/-! ## The replacement -/

/-- A field outside the range reset reads as before. -/
theorem resetRange_get (s : State) (k : ResetKind) {lo hi : Nat} {f : FieldRef} (hf : f.key / 64 < lo ∨ hi ≤ f.key / 64) :
    (s.resetRange k lo hi).get f = s.get f := by
  have hfind : mapFind (s.resetRange k lo hi).fields f.key = mapFind s.fields f.key := by
    unfold State.resetRange
    refine (mapFind_filter s.fields (fun x => decide (x / 64 < lo) || decide (hi ≤ x / 64) ||
      (match fieldOfKey x with
        | some d => d.keeps k
        | none => true)) _).trans (if_pos ?_)
    rcases hf with h | h
    · simp [h]
    · simp [h]
  unfold State.get
  rw [hfind, resetOf_resetRange]

/-- Fields put at keys of a list: every other field reads as before. -/
theorem insert_foldl_get (l : List (Nat × Nat)) (f : FieldRef) (hf : ∀ e ∈ l, f.key ≠ e.1) : ∀ s : State,
    (l.foldl (fun s e => { s with fields := mapInsert s.fields e.1 e.2 }) s).get f = s.get f := by
  induction l with
  | nil => exact fun _ => rfl
  | cons e l ih =>
    intro s
    refine (ih (fun x hx => hf x (List.mem_cons_of_mem _ hx)) _).trans ?_
    show (mapFind (mapInsert s.fields e.1 e.2) f.key).getD _ = _
    rw [mapFind_insert, if_neg (hf e (by simp))]
    rfl

/-- Fields put at keys of a list: nothing but fields differs. -/
theorem insert_foldl_moved (l : List (Nat × Nat)) : ∀ s : State,
    (l.foldl (fun s e => { s with fields := mapInsert s.fields e.1 e.2 }) s) =
      { s with fields := (l.foldl (fun s e => { s with fields := mapInsert s.fields e.1 e.2 }) s).fields } := by
  induction l with
  | nil => exact fun _ => rfl
  | cons e l ih => exact fun s => ih { s with fields := mapInsert s.fields e.1 e.2 }

theorem copyRegions_eq (s : State) (n p : Nat) : s.copyRegions n p = { s with fields := (s.copyRegions n p).fields } := insert_foldl_moved _ s

/-- A field outside the region table of the chamber that takes the place reads as before. -/
theorem copyRegions_get (s : State) (n p : Nat) {f : FieldRef}
    (hf : f.key < (chBlock p + 0x1000) * 64 ∨ (chBlock p + 0x2000) * 64 ≤ f.key) : (s.copyRegions n p).get f = s.get f := by
  refine insert_foldl_get _ f (fun e he => ?_) s
  obtain ⟨x, hx, rfl⟩ := List.mem_map.mp he
  have hb := (List.mem_filter.mp hx).2
  simp only [Bool.and_eq_true, decide_eq_true_eq] at hb
  omega

/-- Only fields, chambers, straps and MSI-X raises differ. -/
def State.Moved (s t : State) : Prop := t = { s with fields := t.fields, chambers := t.chambers, straps := t.straps, irq := t.irq }

theorem State.Moved.trans {s t u : State} (h : s.Moved t) (k : t.Moved u) : s.Moved u := by
  unfold State.Moved at *
  rw [k]
  conv_lhs => rw [h]

theorem moved_put (s : State) (f : FieldRef) (v : Nat) : s.Moved (s.put f v) := rfl

theorem moved_blow (s : State) (f : FieldRef) (v : Nat) : s.Moved (s.blow f v) := rfl

theorem moved_setCh (s : State) (n : Nat) (c : Chamber) : s.Moved (s.setCh n c) := rfl

theorem State.Fused.moved {s t : State} {l : List Nat} (h : s.Fused t l) : s.Moved t := by
  obtain ⟨-, -, -, h4⟩ := h
  unfold State.Moved
  conv_lhs => rw [h4]
  rw [h4]

theorem State.Logged.moved {s t : State} (h : s.Logged t) : s.Moved t := by
  unfold State.Moved
  conv_lhs => rw [h]
  rw [h]

theorem moved_blockReset (s : State) (n p : Nat) (k : ResetKind) (lo hi : Nat) : s.Moved ((s.resetRange k lo hi).copyRegions n p) := by
  have h : s.Moved (s.resetRange k lo hi) := rfl
  refine h.trans ?_
  unfold State.Moved
  conv_lhs => rw [copyRegions_eq]
  rw [copyRegions_eq]

/-- The chamber maps after one chamber gave its place to another. -/
def State.mapsMoved (s : State) (n p : Nat) : State :=
  (s.fuseRetired n).blow Reg.GLB_CHMAP_ENABLED (withBit ((s.fuseRetired n).get Reg.GLB_CHMAP_ENABLED) p)

/-- The maps moved, and the block of the chamber that takes the place at reset values with the region table of the other. -/
def State.blockTaken (s : State) (n p : Nat) : State :=
  ((s.mapsMoved n p).resetRange .chamber (chBlock p) (chBlock p + 0x100000)).copyRegions n p

/-- A field outside the block of the chamber that takes the place reads as the maps leave it. -/
theorem blockTaken_get (s : State) (n p : Nat) {f : FieldRef} (hf : f.key / 64 < chBlock p) : (s.blockTaken n p).get f = (s.mapsMoved n p).get f := by
  unfold State.blockTaken
  rw [copyRegions_get _ _ _ (.inl (by omega)), resetRange_get _ _ (.inl hf)]

theorem moved_blockTaken (s : State) (n p : Nat) : s.Moved (s.blockTaken n p) :=
  ((fused_fuseRetired s n).moved.trans (moved_blow _ _ _)).trans (moved_blockReset _ _ _ _ _ _)

theorem blockTaken_ch (s : State) (n p m : Nat) : (s.blockTaken n p).ch m = s.ch m := by
  unfold State.blockTaken
  rw [copyRegions_eq]
  rfl

theorem blockTaken_aclk (s : State) (n p : Nat) : (s.blockTaken n p).aclk = s.aclk := by rw [moved_blockTaken]

/-- The fields that are blown once both chambers are cleared, and the mark of retirement. -/
def State.swapBlown (s : State) (n p logical : Nat) : State :=
  ((((s.blow (Reg.CHn_STATUS_LOGICAL p) logical).blow (Reg.CHn_STATUS_LOGICAL n) 0x1F).blow (Reg.CHn_STATUS_STATE p) 1).blow
    (Reg.CHn_STATUS_STATE n) 0).put (Reg.CHn_STATUS_RETIRE_PENDING n) 1

theorem moved_swapBlown (s : State) (n p k : Nat) : s.Moved (s.swapBlown n p k) :=
  ((((moved_blow s _ _).trans (moved_blow _ _ _)).trans (moved_blow _ _ _)).trans (moved_blow _ _ _)).trans (moved_put _ _ _)

theorem swapBlown_ch (s : State) (n p k m : Nat) : (s.swapBlown n p k).ch m = s.ch m := rfl

theorem replaceChamber_steps (s : State) (n p : Nat) : s.replaceChamber n p =
    (((s.blockTaken n p).setCh p { Chamber.reset with cycBase := (s.blockTaken n p).aclk, rset := (s.ch n).rset }).setCh n Chamber.reset).swapBlown n p
      (s.get (Reg.CHn_STATUS_LOGICAL n)) := rfl

theorem replaceChamber_ch (s : State) (n p m : Nat) : (s.replaceChamber n p).ch m =
    if m = n then Chamber.reset else if m = p then { Chamber.reset with cycBase := s.aclk, rset := (s.ch n).rset } else s.ch m := by
  rw [replaceChamber_steps, swapBlown_ch, State.ch_setCh, State.ch_setCh, blockTaken_aclk, blockTaken_ch]

/-- What the fields read once a chamber has given its place to another. -/
theorem replaceChamber_get (s : State) (n p : Nat) (f : FieldRef) : (s.replaceChamber n p).get f =
    if f.key = (Reg.CHn_STATUS_RETIRE_PENDING n).key then 1 % 2 ^ 1
    else if f.key = (Reg.CHn_STATUS_STATE n).key then 0 % 2 ^ 3
    else if f.key = (Reg.CHn_STATUS_STATE p).key then 1 % 2 ^ 3
    else if f.key = (Reg.CHn_STATUS_LOGICAL n).key then 0x1F % 2 ^ 5
    else if f.key = (Reg.CHn_STATUS_LOGICAL p).key then s.get (Reg.CHn_STATUS_LOGICAL n) % 2 ^ 5
    else (s.blockTaken n p).get f := by
  rw [replaceChamber_steps, State.swapBlown, State.get_put, blow_get, blow_get, blow_get, blow_get, State.get_setCh, State.get_setCh]
  rfl

theorem moved_replaceChamber (s : State) (n p : Nat) : s.Moved (s.replaceChamber n p) := by
  rw [replaceChamber_steps]
  exact (((moved_blockTaken s n p).trans (moved_setCh _ _ _)).trans (moved_setCh _ _ _)).trans (moved_swapBlown _ _ _ _)

/-- A chamber replaced: its maps, states and LOGICAL numbers, and both chambers cleared. -/
theorem replaces_replaceChamber {s : State} {n p : Nat} (hn : n < 28) (hp : p < 28) (hnp : n ≠ p) :
    s.Replaces (s.replaceChamber n p) n p fun _ => False := by
  obtain ⟨f1, f2, -, -⟩ := fused_fuseRetired s n
  have hch := replaceChamber_ch s n p
  have hg := replaceChamber_get s n p
  have hmap : ∀ f : FieldRef, f.key / 64 < 0x1000000 → (s.replaceChamber n p).get f = (s.mapsMoved n p).get f := fun f hf => by
    rw [hg, if_neg (by simp; omega), if_neg (by simp; omega), if_neg (by simp; omega), if_neg (by simp; omega), if_neg (by simp; omega),
      blockTaken_get _ _ _ (by unfold chBlock; omega)]
  refine ⟨?_, ?_, ?_, ?_, fun m hm => ?_, fun m hm => ?_, ?_, ?_, fun m h1 h2 => ?_, ?_⟩
  · refine (hg _).trans ?_
    simp
  · refine (hg _).trans ?_
    simp
    omega
  · refine (hg _).trans ?_
    simp
    omega
  · rw [hg, if_neg (by simp; omega), if_neg (by simp; omega), if_neg (by simp), if_neg (by simp; omega), if_pos rfl]
    rfl
  · rw [hmap _ (by simp), State.mapsMoved, blow_get, if_pos rfl, bit_mod (by simpa using hm), bit_withBit, f1 m hm]
    simp
  · rw [hmap _ (by simp), State.mapsMoved, blow_get, if_neg (by simp), f2 m hm]
    simp
  · rw [hch, if_pos rfl]
  · rw [hch, if_neg hnp.symm, if_pos rfl]
  · rw [hch, if_neg h1, if_neg h2]
  · exact moved_replaceChamber s n p

/-! ## Retirement -/

/-- Chambers of a list that are retired write no field of another register, and no state of a chamber outside the list. -/
theorem State.Fused.get {s t : State} {l : List Nat} (h : s.Fused t l) {f : FieldRef} (he : f.key ≠ Reg.GLB_CHMAP_ENABLED.key)
    (hr : f.key ≠ Reg.GLB_CHMAP_RETIRED.key) (hl : ∀ q ∈ l, f.key ≠ (Reg.CHn_STATUS_STATE q).key) : t.get f = s.get f := by
  obtain ⟨-, -, hk, -⟩ := h
  refine hk f ?_
  simp only [List.map_cons, List.map_map, List.mem_cons, List.mem_map, not_or, not_exists, not_and, Function.comp]
  exact ⟨he, hr, fun q hq e => hl q hq e.symm⟩

theorem State.Fused.chState {s t : State} {l : List Nat} (h : s.Fused t l) {n : Nat} (hl : n ∉ l) : t.chState n = s.chState n := by
  refine h.get (by simp; omega) (by simp; omega) fun q hq e => hl ?_
  have : n = q := by simp at e; omega
  exact this ▸ hq

theorem State.Fused.ch {s t : State} {l : List Nat} (h : s.Fused t l) (m : Nat) : t.ch m = s.ch m := by
  obtain ⟨-, -, -, h4⟩ := h
  rw [h4]
  rfl

/-- A chamber replaced behind candidates that failed, with log entries after it. -/
theorem replaces_of_fused {s u t : State} {bad : List Nat} {n p : Nat} {failed : Nat → Prop} (hu : s.Fused u bad)
    (hb : ∀ q, q ∈ bad ↔ failed q) (hn : n < 28) (hp : p < 28) (hnp : n ≠ p)
    (hlog : (u.replaceChamber n p).Logged t) (hget : ∀ f : FieldRef, f.key < 0x6800000 * 64 → t.get f = (u.replaceChamber n p).get f) :
    s.Replaces t n p failed := by
  obtain ⟨r1, r2, r3, r4, r5, r6, r7, r8, r9, r10⟩ := replaces_replaceChamber (s := u) hn hp hnp
  have hch := hlog.ch
  have haclk : u.aclk = s.aclk := by rw [hu.moved]
  have ⟨f1, f2, _, _⟩ := hu
  have hlogical : u.get (Reg.CHn_STATUS_LOGICAL n) = s.get (Reg.CHn_STATUS_LOGICAL n) :=
    hu.get (by simp; omega) (by simp; omega) fun q _ => by simp; omega
  refine ⟨(hget _ (by simp; omega)).trans r1, (hget _ (by simp; omega)).trans r2, (hget _ (by simp; omega)).trans r3, ?_, fun m hm => ?_,
    fun m hm => ?_, (hch n).trans r7, ?_, fun m h1 h2 => ?_, ?_⟩
  · rw [hget _ (by simp; omega), r4, hlogical]
  · rw [hget _ (by simp), r5 m hm, f1 m hm, ← hb m]
    simp
  · rw [hget _ (by simp), r6 m hm, f2 m hm, ← hb m]
    simp
  · rw [hch, r8, hu.ch, haclk]
  · rw [hch, r9 m h1 h2, hu.ch]
  · exact (hu.moved.trans (moved_replaceChamber u n p)).trans hlog.moved

/-- A retirement that finds a candidate replaces the chamber with it and retires the candidates before it. -/
theorem retireWith_some {s : State} {failed : BitVec 28} {n p : Nat} {bad : List Nat} {cands : List Nat} {fails : Nat → Prop}
    (hc : testCandidates failed cands = (bad, some p)) (hb : ∀ q, q ∈ bad ↔ fails q) (hn : n < 28) (hp : p < 28) (hnp : n ≠ p) :
    s.Replaces (s.retireWith failed n cands) n p fails := by
  unfold State.retireWith
  simp only [hc, logRetired_cons]
  exact replaces_of_fused (fused_foldl bad s) hb hn hp hnp (logged_foldl (n :: bad) _) fun f hf => logRetired_get (n :: bad) hf _

/-- A retirement that finds no candidate retires them all and leaves none. -/
theorem retireWith_none {s : State} {failed : BitVec 28} {n : Nat} {cands : List Nat} (hc : testCandidates failed cands = (cands, none)) :
    s.retireWith failed n cands = cands.foldl State.logRetired ((cands.foldl State.fuseRetired s).noneLeft n) := by
  unfold State.retireWith
  rw [hc]

theorem chamberRetirement_eq {s : State} {failed : BitVec 28} {n : Nat} (hk : s.flag Reg.GLB_ROLE_KEEPER = false) (hs : s.stepRuns = false)
    (hh : s.held = false) (hd : s.devFailed = false) (hn : n < 28) (hr : s.toRetire n = true) (hlow : ∀ m < n, s.toRetire m = false) :
    exec (.chamberRetirement failed) s = .next (s.retireWith failed n s.spares) := by
  have hfind : (List.range 28).find? s.toRetire = some n := by
    rw [List.find?_range_eq_some]
    exact ⟨hr, List.mem_range.mpr hn, fun m hm => by simp [hlow m hm]⟩
  show execChamberRetirement failed s = _
  unfold execChamberRetirement
  simp only [hk, hs, hh, hd, hfind, Bool.or_self, Bool.false_eq_true, if_false]

theorem keeperRetirement_eq {s : State} {failed : BitVec 28} {n : Nat} (hk : s.flag Reg.GLB_ROLE_KEEPER = true) (hc : s.kprChamber = some n)
    (hkpr : s.kpr = none) (hpeer : s.kprPeer = none) (hh : s.held = false) (hd : s.devFailed = false) (hr : s.toRetire n = true) :
    exec (.keeperChamberRetirement failed) s = .next (s.retireWith failed n (s.gated n ++ s.spares)) := by
  show execKeeperChamberRetirement failed s = _
  unfold execKeeperChamberRetirement
  simp only [hc, hk, hkpr, hpeer, hh, hd, hr]
  rfl

/-- With no candidate left, a chamber that runs is kept in service. -/
theorem noneLeft_kept {s : State} {n : Nat} (h : s.awakeState n ≠ 4 ∨ s.get (Reg.CHn_HALT_CAUSE n) ≠ 9) :
    s.noneLeft n = { s with keptNoSpare := true } :=
  if_neg fun ⟨h1, h2⟩ => h.elim (· h1) (· h2)

/-- With no candidate left after HWFAULT, the device of one side declares itself failed. -/
theorem noneLeft_failed {s : State} {n : Nat} (h4 : s.awakeState n = 4) (h9 : s.get (Reg.CHn_HALT_CAUSE n) = 9) (ht : s.flag Reg.GLB_ROLE_TWIN = false) :
    (s.noneLeft n).devFailed = true := by
  unfold State.noneLeft
  rw [if_pos ⟨h4, h9⟩]
  extract_lets u
  have htwin : u.isTwin = false := by
    have : u.get Reg.GLB_ROLE_TWIN = s.get Reg.GLB_ROLE_TWIN := logErr_get (.inl (by simp))
    unfold State.isTwin State.flag
    rw [this]
    exact ht
  rw [htwin]
  show u.devFailed = true
  unfold u
  rw [logErr_eq]

/-- The spares up to one of them and from it on. -/
theorem spares_split {s : State} {p : Nat} (hp : s.Spare p) : ∃ l k, s.spares = l ++ p :: k ∧ ∀ q, q ∈ l ↔ q < p ∧ s.Spare q := by
  have ⟨hlt, _, _⟩ := hp
  obtain ⟨k, hk⟩ := filter_range_split (fun q => !bit (s.get Reg.GLB_CHMAP_ENABLED) q && !bit (s.get Reg.GLB_CHMAP_RETIRED) q) hlt (List.mem_filter.mp (spares_mem.mpr hp)).2
  refine ⟨_, k, hk, fun q => ?_⟩
  rw [List.mem_filter, List.mem_range, ← spares_mem]
  refine and_congr_right fun hq => ?_
  unfold State.spares
  rw [List.mem_filter, List.mem_range, and_iff_right (by omega)]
◆ ◆ ◆ ◆ ◆ ◆ ◆
YOUR TASK: For every line above that includes the string "chBlock", copy the line.

ANSWER BOX:
    (hf : f.key < (chBlock p + 0x1000) * 64 ∨ (chBlock p + 0x2000) * 64 ≤ f.key) : (s.copyRegions n p).get f = s.get f := by
  ((s.mapsMoved n p).resetRange .chamber (chBlock p) (chBlock p + 0x100000)).copyRegions n p
theorem blockTaken_get (s : State) (n p : Nat) {f : FieldRef} (hf : f.key / 64 < chBlock p) : (s.blockTaken n p).get f = (s.mapsMoved n p).get f := by
      blockTaken_get _ _ _ (by unfold chBlock; omega)]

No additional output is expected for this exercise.